In In re Alappat, 33 F.3d 1526 (Fed. Cir. 1994) (en banc) the question was the
eligibility for patent of a rasterizer that mathematically transforms data to eliminate
aliasing in a digital oscilloscope. The court held that a computer-implemented system
that produces a “useful, concrete, and tangible result” is Section 101 subject matter. Id.
at 1544. This court now rules that “a ‘useful, concrete and tangible result’ analysis
should no longer be relied on.” Maj. op. at 20 n.19.

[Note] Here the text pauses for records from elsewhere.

-- ==== Sys2Proof/Machine/TirkelRows.lean ====
section
/-! DEFINITION. Tirkel's statements (R53, R56, R388, R389): the operands of each mnemonic and where their fields lie. -/

namespace Sys2Proof.Tirkel

/-- The kinds of operand (Table 1 of R388). `pos` is the lowest bit of the field in the word. -/
inductive Slot where
  /-- a register, a pair or a quad: `words` of 1, 2 or 4 -/
  | reg (words pos : Nat)
  /-- the bare memory operand of formats A and N, whose field holds half the pair's number (R48) -/
  | pair6
  /-- a bare memory operand -/
  | address
  /-- a load's or store's memory operand with an immediate, a register offset (the indexed form, 16 indices on) or none -/
  | memory
  /-- the memory operand of an indexed form -/
  | indexed
  /-- a signed immediate of the format's width -/
  | simm (width : Nat)
  /-- an unsigned immediate from `lo` to `hi` in steps -/
  | uimm (lo hi step : Nat)
  /-- a label or a signed word offset -/
  | target (width : Nat)
  /-- LOOPE's label or positive count back -/
  | back
  /-- MOVW's literal -/
  | literal
  /-- a special register, by its name; `priv` for MFSR and MTSR -/
  | special (priv : Bool)
  /-- a set of operations, or of paths -/
  | set (path : Bool) (pos : Nat)
  /-- a leaf barrier's number -/
  | barrier
  deriving DecidableEq, Repr

/-- What follows a mnemonic (R389): nothing; a scope and perhaps `.det` (formats A and N); a scope; a level up to `top`. -/
inductive Suffix where
  | none
  | atomic
  | reduction
  | fence
  | level (top : Nat)
  deriving DecidableEq, Repr

/-- A mnemonic, the group and index of its word (group × 64 + index; scope .core in format A), its suffixes and operands. -/
structure Row where
  name : String
  op : Nat
  suffix : Suffix
  slots : List Slot
  deriving DecidableEq, Repr

/-- MOV is ADDI with 0, and NOP is ADDI w8, w8, 0 (R56). -/
def aliases : List Row := [
  { name := "MOV", op := 64, suffix := .none, slots := [.reg 1 14, .reg 1 7] },
  { name := "NOP", op := 64, suffix := .none, slots := [] }]

/-- Statements of group 0x0 (R53). -/
def rows0 : List Row := [
  { name := "ADD", op := 0, suffix := .none, slots := [.reg 1 14, .reg 1 7, .reg 1 0] },
  { name := "SUB", op := 1, suffix := .none, slots := [.reg 1 14, .reg 1 7, .reg 1 0] },
  { name := "MUL", op := 2, suffix := .none, slots := [.reg 1 14, .reg 1 7, .reg 1 0] },
  { name := "MULH", op := 3, suffix := .none, slots := [.reg 1 14, .reg 1 7, .reg 1 0] },
  { name := "MULHU", op := 4, suffix := .none, slots := [.reg 1 14, .reg 1 7, .reg 1 0] },
  { name := "MAD", op := 5, suffix := .none, slots := [.reg 1 14, .reg 1 7, .reg 1 0] },
  { name := "DIVU", op := 6, suffix := .none, slots := [.reg 1 14, .reg 1 7, .reg 1 0] },
  { name := "REMU", op := 7, suffix := .none, slots := [.reg 1 14, .reg 1 7, .reg 1 0] },
  { name := "AND", op := 8, suffix := .none, slots := [.reg 1 14, .reg 1 7, .reg 1 0] },
  { name := "OR", op := 9, suffix := .none, slots := [.reg 1 14, .reg 1 7, .reg 1 0] },
  { name := "XOR", op := 10, suffix := .none, slots := [.reg 1 14, .reg 1 7, .reg 1 0] },
  { name := "ANDN", op := 11, suffix := .none, slots := [.reg 1 14, .reg 1 7, .reg 1 0] },
  { name := "SHL", op := 12, suffix := .none, slots := [.reg 1 14, .reg 1 7, .reg 1 0] },
  { name := "SHR", op := 13, suffix := .none, slots := [.reg 1 14, .reg 1 7, .reg 1 0] },
  { name := "SRA", op := 14, suffix := .none, slots := [.reg 1 14, .reg 1 7, .reg 1 0] },
  { name := "ROT", op := 15, suffix := .none, slots := [.reg 1 14, .reg 1 7, .reg 1 0] },
  { name := "MIN", op := 16, suffix := .none, slots := [.reg 1 14, .reg 1 7, .reg 1 0] },
  { name := "MAX", op := 17, suffix := .none, slots := [.reg 1 14, .reg 1 7, .reg 1 0] },
  { name := "MINU", op := 18, suffix := .none, slots := [.reg 1 14, .reg 1 7, .reg 1 0] },
  { name := "MAXU", op := 19, suffix := .none, slots := [.reg 1 14, .reg 1 7, .reg 1 0] },
  { name := "SEQ", op := 20, suffix := .none, slots := [.reg 1 14, .reg 1 7, .reg 1 0] },
  { name := "SNE", op := 21, suffix := .none, slots := [.reg 1 14, .reg 1 7, .reg 1 0] },
  { name := "SLT", op := 22, suffix := .none, slots := [.reg 1 14, .reg 1 7, .reg 1 0] },
  { name := "SLTU", op := 23, suffix := .none, slots := [.reg 1 14, .reg 1 7, .reg 1 0] }]

/-- Statements of group 0x0, continued (R53). -/
def rows0b : List Row := [
  { name := "SLE", op := 24, suffix := .none, slots := [.reg 1 14, .reg 1 7, .reg 1 0] },
  { name := "SLEU", op := 25, suffix := .none, slots := [.reg 1 14, .reg 1 7, .reg 1 0] },
  { name := "CMOVZ", op := 26, suffix := .none, slots := [.reg 1 14, .reg 1 7, .reg 1 0] },
  { name := "CMOVN", op := 27, suffix := .none, slots := [.reg 1 14, .reg 1 7, .reg 1 0] },
  { name := "ADD64", op := 28, suffix := .none, slots := [.reg 2 14, .reg 2 7, .reg 2 0] },
  { name := "SUB64", op := 29, suffix := .none, slots := [.reg 2 14, .reg 2 7, .reg 2 0] },
  { name := "MUL64", op := 30, suffix := .none, slots := [.reg 2 14, .reg 2 7, .reg 2 0] },
  { name := "ADDX", op := 31, suffix := .none, slots := [.reg 2 14, .reg 2 7, .reg 1 0] },
  { name := "ADDX4", op := 32, suffix := .none, slots := [.reg 2 14, .reg 2 7, .reg 1 0] },
  { name := "BFX", op := 33, suffix := .none, slots := [.reg 1 14, .reg 1 7, .reg 1 0] },
  { name := "BFXS", op := 34, suffix := .none, slots := [.reg 1 14, .reg 1 7, .reg 1 0] },
  { name := "BFI", op := 35, suffix := .none, slots := [.reg 1 14, .reg 1 7, .reg 1 0] }]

The Alappat court stressed the intent, embodied in the language of the statute,
that the patent system be broadly available to new and useful inventions:
The use of the expansive term “any” in §101 represents Congress’s intent
not to place any restrictions on the subject matter for which a patent may
be obtained beyond those specifically recited in §101 and other parts of
Title 35.
33 F.3d at 1542. This court looked to the Supreme Court’s guidance in its Section 101
decisions, and explained:
A close analysis of Diehr, Flook, and Benson reveals that the Supreme
Court never intended to create an overly broad, fourth category of
[mathematical] subject matter excluded from §101. Rather, at the core of
the Court’s analysis in each of these cases lies an attempt by the Court to
explain a rather straightforward concept, namely, that certain types of
mathematical subject matter, standing alone, represent nothing more than
abstract ideas until reduced to some type of practical application, and thus
that subject matter is not, in and of itself, entitled to patent protection.
Id. at 1543 (emphasis in original). The court cited the Supreme Court’s distinction
between abstract ideas and their practical application, and stated of the claimed
rasterizer: “This is not a disembodied mathematical concept which may be
characterized as an ‘abstract idea,’ but rather a specific machine to produce a useful,
concrete, and tangible result.” Id. at 1544.